**Dataset records:**
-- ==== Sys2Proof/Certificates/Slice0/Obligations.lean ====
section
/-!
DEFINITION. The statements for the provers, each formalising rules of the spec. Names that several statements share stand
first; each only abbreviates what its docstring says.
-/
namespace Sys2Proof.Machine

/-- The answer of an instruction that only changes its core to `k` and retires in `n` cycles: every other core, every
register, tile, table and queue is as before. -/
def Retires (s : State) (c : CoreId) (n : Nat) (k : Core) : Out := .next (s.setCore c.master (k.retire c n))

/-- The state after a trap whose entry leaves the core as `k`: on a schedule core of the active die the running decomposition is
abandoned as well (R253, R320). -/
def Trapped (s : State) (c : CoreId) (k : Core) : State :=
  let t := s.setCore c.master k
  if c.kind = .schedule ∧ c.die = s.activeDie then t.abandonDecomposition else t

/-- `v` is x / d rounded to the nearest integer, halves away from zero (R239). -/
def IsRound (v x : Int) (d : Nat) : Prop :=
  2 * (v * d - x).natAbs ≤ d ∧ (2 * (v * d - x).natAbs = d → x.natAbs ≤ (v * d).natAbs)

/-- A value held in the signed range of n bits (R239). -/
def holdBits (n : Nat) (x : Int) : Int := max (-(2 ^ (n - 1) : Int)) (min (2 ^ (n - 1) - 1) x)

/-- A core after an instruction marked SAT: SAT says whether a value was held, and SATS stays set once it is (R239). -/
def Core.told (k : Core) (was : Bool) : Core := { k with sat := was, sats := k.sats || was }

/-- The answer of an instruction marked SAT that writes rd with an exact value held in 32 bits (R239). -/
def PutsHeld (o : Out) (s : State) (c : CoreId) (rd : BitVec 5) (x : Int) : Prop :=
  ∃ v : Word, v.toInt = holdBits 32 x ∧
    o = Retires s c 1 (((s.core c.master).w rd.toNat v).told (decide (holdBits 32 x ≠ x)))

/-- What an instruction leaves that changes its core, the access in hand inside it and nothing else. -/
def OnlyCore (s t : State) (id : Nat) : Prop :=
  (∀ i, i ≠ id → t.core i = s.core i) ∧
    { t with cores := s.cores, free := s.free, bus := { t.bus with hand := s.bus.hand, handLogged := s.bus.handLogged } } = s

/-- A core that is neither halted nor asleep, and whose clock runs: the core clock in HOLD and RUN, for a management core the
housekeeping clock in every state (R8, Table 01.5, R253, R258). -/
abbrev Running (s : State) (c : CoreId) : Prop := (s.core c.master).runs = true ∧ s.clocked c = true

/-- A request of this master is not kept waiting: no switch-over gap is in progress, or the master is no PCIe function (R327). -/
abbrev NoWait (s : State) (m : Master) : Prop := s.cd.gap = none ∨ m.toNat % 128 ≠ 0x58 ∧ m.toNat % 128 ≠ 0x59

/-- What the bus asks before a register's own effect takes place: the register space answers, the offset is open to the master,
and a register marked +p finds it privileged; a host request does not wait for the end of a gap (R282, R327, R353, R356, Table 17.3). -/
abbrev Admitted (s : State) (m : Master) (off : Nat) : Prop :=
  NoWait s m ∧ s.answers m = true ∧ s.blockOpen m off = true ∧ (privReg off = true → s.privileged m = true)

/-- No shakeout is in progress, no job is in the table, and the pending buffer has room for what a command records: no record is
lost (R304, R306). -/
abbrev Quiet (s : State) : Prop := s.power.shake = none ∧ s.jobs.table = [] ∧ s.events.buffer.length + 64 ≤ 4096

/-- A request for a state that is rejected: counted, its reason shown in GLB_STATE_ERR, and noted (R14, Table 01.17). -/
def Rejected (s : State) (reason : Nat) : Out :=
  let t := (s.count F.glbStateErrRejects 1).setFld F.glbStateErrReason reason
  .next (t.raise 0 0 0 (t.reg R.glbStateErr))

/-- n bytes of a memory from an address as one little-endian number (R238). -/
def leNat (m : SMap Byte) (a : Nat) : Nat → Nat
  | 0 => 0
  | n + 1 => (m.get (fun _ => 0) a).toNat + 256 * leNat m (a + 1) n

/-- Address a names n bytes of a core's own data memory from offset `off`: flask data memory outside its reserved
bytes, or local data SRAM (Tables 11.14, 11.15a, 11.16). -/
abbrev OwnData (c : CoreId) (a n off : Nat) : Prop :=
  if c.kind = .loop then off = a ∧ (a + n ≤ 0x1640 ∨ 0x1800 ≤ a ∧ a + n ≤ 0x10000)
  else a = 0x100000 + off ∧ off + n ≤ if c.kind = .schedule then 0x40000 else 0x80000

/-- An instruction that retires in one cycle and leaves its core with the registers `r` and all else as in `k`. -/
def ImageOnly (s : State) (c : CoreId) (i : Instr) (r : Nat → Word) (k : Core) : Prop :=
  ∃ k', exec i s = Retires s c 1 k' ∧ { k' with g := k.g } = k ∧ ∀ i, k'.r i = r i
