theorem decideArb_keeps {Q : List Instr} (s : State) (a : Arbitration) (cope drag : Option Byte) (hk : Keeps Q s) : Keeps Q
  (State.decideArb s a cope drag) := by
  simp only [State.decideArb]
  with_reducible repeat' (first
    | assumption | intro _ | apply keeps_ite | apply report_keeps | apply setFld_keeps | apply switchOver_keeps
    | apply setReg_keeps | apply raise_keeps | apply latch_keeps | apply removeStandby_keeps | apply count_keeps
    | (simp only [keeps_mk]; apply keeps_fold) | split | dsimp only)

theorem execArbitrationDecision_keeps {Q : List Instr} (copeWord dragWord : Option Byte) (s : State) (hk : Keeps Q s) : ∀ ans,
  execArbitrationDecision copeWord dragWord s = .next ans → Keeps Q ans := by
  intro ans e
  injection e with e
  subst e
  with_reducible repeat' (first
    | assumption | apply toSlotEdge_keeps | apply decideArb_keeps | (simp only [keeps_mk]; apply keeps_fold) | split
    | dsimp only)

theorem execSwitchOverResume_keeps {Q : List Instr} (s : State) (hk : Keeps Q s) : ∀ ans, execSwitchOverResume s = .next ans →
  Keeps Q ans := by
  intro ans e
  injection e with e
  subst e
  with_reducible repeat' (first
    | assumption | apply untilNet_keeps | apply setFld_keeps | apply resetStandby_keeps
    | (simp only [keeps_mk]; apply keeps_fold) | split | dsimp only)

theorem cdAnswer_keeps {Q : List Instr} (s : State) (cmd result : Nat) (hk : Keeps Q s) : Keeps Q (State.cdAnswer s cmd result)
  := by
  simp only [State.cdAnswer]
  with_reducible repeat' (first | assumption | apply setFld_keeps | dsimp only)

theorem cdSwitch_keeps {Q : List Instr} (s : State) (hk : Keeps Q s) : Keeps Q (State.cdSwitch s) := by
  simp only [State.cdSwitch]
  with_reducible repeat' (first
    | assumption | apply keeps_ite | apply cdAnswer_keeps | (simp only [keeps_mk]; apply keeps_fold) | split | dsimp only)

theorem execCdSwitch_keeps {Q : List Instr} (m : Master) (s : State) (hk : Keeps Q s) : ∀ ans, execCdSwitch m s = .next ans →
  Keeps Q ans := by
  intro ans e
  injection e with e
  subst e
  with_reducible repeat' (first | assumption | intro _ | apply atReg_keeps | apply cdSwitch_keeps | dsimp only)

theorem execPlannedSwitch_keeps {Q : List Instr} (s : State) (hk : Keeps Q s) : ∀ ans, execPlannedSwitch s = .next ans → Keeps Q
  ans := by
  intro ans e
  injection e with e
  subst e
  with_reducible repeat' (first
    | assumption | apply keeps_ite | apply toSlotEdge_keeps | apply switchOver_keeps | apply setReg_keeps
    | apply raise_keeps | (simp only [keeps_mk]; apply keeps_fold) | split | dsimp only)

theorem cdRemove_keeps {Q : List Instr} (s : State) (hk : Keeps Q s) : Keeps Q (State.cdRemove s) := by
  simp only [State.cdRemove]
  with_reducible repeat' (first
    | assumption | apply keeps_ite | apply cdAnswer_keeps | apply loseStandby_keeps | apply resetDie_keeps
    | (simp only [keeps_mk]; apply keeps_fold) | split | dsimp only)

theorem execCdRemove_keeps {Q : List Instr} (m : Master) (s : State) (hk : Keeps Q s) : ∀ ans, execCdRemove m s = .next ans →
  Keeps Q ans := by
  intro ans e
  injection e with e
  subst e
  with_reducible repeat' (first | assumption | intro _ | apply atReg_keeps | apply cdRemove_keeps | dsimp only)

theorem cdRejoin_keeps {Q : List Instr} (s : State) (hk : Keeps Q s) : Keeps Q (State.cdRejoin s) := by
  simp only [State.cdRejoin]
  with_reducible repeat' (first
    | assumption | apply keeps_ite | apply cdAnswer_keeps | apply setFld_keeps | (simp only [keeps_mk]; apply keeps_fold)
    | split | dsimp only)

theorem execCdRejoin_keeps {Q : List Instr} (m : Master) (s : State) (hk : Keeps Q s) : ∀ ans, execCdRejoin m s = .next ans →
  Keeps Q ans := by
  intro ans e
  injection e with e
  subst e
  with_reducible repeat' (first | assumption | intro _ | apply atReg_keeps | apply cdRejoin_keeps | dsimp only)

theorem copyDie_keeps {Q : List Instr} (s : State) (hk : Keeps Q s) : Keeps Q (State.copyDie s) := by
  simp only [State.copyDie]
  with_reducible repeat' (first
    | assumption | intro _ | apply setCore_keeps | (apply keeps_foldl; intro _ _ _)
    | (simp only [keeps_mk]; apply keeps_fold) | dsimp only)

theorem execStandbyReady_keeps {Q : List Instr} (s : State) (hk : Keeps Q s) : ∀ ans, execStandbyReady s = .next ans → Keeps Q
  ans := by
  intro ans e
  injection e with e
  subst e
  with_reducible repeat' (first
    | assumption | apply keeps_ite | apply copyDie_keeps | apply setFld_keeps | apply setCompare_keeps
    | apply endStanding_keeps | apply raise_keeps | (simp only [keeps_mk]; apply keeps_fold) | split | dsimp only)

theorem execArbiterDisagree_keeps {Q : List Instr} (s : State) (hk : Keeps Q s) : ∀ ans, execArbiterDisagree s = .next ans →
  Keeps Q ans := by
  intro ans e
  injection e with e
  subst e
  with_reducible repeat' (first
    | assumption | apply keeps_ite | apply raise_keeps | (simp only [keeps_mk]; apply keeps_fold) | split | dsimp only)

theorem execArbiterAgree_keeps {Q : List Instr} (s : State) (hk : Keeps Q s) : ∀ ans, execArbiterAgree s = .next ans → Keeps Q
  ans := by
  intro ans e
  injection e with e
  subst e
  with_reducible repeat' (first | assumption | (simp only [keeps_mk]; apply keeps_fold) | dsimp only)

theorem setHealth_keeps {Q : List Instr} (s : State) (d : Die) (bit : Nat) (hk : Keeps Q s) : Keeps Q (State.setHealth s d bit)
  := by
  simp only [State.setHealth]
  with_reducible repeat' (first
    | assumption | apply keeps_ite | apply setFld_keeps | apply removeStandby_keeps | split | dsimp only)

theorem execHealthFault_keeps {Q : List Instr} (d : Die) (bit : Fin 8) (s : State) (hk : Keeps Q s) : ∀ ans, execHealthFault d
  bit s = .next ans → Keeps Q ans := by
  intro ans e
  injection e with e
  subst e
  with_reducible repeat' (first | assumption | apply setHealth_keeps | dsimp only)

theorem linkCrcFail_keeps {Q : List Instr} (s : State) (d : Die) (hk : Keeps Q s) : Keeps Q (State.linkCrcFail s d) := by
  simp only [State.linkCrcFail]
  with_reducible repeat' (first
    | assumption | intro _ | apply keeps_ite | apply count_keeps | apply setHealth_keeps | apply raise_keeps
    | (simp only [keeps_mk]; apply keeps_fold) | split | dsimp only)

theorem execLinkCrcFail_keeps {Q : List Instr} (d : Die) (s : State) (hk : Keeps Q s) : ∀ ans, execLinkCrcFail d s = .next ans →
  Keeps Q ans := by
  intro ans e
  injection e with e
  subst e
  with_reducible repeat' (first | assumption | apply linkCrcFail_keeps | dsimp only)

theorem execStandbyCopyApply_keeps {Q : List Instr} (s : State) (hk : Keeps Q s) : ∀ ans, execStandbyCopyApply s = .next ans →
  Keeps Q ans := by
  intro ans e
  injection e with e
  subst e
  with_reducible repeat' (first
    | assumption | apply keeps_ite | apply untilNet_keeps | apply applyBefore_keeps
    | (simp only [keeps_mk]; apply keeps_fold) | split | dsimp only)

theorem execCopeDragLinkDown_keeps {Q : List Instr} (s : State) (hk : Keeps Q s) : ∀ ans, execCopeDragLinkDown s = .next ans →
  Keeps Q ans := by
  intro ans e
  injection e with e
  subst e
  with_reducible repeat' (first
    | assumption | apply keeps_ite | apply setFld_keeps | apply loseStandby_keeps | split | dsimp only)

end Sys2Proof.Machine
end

==

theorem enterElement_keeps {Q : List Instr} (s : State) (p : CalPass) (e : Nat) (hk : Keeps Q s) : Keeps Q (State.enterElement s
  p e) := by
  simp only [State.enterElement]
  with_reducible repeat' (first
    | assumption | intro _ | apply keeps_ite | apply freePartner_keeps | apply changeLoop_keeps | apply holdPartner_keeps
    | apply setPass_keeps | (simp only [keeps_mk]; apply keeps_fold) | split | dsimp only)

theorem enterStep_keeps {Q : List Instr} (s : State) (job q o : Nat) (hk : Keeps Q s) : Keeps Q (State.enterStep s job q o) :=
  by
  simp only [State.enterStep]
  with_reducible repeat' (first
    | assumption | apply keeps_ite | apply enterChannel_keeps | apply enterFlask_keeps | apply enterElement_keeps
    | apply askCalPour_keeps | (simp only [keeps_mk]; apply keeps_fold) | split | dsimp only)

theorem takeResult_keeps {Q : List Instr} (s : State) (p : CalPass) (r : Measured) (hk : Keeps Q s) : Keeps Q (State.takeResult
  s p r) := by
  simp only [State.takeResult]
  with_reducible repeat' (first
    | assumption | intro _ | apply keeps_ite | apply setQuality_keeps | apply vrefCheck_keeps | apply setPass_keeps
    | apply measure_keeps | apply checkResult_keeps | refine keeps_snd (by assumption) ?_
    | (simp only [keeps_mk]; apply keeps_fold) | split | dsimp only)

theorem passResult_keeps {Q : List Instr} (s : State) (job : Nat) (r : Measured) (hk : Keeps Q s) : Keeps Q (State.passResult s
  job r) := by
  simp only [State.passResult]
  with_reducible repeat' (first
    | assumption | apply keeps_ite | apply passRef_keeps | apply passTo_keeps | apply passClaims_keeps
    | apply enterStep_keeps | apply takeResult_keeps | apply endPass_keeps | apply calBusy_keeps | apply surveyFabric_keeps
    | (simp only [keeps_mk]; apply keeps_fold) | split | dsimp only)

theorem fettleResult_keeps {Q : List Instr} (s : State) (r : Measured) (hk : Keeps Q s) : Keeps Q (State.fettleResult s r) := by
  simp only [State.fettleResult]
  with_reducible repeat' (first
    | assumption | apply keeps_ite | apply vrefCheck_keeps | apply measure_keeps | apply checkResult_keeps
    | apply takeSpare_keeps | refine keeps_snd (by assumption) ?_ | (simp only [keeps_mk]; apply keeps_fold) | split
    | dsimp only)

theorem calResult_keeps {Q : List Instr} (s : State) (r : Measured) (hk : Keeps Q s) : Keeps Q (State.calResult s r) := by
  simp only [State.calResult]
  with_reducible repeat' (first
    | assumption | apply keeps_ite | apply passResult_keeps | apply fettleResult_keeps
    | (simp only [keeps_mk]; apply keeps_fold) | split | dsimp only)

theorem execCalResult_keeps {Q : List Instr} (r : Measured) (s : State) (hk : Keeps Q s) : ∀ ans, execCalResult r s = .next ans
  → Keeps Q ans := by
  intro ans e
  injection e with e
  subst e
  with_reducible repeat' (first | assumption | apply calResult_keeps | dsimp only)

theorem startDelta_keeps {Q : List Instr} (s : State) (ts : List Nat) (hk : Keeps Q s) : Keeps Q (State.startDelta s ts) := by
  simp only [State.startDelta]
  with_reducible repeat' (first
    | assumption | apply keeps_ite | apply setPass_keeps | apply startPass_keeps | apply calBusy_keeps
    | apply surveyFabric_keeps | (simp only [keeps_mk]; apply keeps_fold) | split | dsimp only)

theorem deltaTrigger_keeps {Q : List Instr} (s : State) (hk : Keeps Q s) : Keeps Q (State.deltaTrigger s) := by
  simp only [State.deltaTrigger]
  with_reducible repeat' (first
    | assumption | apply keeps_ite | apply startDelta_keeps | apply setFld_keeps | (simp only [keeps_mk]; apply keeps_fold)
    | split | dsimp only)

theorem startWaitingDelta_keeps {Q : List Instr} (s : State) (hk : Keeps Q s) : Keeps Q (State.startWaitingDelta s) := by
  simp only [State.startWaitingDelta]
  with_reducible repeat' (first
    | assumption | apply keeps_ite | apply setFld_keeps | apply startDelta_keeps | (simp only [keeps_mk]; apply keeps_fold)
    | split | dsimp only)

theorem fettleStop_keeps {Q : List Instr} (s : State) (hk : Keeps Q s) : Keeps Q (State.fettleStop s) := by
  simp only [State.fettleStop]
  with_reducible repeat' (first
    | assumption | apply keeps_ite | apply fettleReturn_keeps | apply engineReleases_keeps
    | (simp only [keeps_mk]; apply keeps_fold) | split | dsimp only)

==

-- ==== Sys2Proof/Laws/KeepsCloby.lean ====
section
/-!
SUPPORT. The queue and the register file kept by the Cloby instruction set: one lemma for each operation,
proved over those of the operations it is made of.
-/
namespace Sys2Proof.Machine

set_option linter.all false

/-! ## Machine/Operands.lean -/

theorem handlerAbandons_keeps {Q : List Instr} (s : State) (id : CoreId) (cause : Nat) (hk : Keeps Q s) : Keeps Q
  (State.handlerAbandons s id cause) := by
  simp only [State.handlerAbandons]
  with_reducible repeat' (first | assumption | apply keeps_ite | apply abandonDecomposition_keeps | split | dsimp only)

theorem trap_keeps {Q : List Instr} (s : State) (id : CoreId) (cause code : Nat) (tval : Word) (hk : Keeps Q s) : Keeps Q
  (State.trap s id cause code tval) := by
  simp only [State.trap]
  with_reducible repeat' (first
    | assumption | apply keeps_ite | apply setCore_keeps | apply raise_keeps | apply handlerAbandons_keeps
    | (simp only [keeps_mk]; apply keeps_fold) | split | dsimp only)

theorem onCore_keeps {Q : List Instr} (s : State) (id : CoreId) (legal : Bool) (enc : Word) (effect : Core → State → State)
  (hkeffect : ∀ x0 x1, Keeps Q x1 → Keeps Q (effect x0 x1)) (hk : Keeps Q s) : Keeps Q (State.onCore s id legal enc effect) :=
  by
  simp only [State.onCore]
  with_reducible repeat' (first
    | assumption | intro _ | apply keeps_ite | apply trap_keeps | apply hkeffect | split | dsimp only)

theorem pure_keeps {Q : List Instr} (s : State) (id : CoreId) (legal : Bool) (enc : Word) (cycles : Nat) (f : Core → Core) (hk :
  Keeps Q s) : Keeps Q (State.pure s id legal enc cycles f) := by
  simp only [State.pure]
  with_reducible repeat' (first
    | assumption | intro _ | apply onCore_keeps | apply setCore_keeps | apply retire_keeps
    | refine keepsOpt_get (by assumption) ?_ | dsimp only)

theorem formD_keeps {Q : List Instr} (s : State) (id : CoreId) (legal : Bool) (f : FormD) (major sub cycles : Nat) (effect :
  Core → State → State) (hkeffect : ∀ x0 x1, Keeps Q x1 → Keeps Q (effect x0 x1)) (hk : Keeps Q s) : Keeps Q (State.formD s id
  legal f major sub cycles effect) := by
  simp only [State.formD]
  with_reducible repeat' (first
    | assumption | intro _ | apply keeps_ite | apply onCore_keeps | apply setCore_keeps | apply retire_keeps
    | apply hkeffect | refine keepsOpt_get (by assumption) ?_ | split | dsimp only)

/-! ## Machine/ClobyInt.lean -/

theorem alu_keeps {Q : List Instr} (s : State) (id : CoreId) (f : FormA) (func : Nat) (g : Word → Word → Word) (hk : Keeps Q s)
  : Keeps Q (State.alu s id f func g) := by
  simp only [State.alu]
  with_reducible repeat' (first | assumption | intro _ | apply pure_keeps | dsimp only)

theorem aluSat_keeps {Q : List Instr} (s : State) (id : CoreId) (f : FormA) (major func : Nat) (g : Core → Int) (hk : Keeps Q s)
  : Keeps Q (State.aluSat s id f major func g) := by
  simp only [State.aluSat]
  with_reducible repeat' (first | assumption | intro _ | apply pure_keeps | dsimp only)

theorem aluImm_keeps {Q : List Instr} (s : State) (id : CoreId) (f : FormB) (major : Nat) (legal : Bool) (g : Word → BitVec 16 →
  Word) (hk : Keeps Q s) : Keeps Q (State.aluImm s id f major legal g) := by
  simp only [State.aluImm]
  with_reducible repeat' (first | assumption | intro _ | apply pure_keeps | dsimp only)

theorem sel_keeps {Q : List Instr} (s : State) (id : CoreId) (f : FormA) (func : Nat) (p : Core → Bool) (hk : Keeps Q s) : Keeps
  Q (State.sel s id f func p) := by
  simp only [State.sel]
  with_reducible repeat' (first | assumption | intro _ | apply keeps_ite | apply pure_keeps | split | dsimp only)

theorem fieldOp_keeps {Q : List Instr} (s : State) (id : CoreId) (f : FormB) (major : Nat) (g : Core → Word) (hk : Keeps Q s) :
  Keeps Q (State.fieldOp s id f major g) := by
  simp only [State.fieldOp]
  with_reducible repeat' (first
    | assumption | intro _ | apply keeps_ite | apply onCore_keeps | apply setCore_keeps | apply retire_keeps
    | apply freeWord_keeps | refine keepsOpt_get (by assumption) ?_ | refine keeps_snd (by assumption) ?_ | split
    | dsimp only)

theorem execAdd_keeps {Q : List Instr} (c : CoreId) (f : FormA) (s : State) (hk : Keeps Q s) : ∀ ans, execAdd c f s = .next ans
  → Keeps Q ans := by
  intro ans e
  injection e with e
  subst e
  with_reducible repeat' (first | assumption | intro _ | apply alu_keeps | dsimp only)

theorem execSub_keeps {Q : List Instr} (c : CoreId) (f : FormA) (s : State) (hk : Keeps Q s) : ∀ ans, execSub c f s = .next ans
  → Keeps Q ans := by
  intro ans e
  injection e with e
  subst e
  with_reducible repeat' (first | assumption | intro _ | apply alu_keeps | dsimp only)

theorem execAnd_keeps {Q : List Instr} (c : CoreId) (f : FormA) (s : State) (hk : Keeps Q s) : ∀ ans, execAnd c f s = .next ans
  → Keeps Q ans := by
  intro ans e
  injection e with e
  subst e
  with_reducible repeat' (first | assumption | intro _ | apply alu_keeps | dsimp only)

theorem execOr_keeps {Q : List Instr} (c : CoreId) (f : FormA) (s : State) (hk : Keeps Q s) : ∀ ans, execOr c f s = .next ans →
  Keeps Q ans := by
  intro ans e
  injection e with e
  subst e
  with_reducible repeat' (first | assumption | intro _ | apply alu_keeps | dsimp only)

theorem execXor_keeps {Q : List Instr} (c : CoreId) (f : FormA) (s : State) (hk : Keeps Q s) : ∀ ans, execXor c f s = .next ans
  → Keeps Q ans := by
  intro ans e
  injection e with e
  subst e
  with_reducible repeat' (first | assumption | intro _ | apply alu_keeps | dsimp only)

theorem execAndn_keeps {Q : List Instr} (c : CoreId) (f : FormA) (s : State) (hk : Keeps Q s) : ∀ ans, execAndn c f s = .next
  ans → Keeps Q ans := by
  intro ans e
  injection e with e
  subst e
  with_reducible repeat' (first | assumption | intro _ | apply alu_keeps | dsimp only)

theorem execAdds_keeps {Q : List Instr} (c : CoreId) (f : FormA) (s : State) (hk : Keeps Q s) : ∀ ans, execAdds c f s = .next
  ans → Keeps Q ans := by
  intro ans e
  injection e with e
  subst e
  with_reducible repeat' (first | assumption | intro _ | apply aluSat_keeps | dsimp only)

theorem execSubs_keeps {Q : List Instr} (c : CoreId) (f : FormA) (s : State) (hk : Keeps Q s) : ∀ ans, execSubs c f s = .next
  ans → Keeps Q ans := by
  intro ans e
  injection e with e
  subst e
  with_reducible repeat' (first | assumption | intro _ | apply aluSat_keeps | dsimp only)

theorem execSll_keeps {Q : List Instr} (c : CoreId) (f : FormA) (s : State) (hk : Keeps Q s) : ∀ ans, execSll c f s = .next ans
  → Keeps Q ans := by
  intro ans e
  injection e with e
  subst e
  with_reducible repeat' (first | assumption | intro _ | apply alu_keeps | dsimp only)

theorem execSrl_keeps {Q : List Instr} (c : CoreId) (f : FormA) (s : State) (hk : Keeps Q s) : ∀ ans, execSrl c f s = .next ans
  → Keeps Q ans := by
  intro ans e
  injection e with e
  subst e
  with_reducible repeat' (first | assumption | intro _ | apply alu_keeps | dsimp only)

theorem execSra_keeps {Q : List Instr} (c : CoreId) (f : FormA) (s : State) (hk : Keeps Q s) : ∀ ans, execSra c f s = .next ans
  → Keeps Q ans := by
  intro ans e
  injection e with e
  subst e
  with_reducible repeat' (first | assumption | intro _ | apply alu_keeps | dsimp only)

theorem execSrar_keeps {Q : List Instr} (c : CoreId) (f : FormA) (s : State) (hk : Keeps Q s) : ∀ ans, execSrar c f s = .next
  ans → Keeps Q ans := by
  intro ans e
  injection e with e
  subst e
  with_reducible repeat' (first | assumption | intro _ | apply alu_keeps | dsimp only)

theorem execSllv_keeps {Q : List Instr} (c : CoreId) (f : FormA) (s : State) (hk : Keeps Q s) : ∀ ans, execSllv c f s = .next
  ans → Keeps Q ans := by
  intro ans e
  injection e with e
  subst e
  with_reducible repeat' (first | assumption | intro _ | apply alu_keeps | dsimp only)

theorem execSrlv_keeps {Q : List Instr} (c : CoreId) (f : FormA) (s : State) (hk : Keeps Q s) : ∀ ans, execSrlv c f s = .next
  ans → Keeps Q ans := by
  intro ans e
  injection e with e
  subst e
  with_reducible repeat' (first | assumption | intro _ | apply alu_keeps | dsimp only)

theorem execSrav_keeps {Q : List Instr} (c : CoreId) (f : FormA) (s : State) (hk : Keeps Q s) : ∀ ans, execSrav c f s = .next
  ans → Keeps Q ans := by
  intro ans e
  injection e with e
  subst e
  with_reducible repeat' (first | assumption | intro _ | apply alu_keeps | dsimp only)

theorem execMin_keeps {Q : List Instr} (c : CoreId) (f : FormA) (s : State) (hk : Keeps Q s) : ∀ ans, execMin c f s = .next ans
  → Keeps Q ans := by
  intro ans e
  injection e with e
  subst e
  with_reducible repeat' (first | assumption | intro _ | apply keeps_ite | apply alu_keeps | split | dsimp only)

**Exercise description:** Could you set down, word for word, only the lines above from the line with "r s = .next ans" to the line with "calResult_keeps | dsimp only)", including both?

**Result:**
theorem execCalResult_keeps {Q : List Instr} (r : Measured) (s : State) (hk : Keeps Q s) : ∀ ans, execCalResult r s = .next ans
  → Keeps Q ans := by
  intro ans e
  injection e with e
  subst e
  with_reducible repeat' (first | assumption | apply calResult_keeps | dsimp only)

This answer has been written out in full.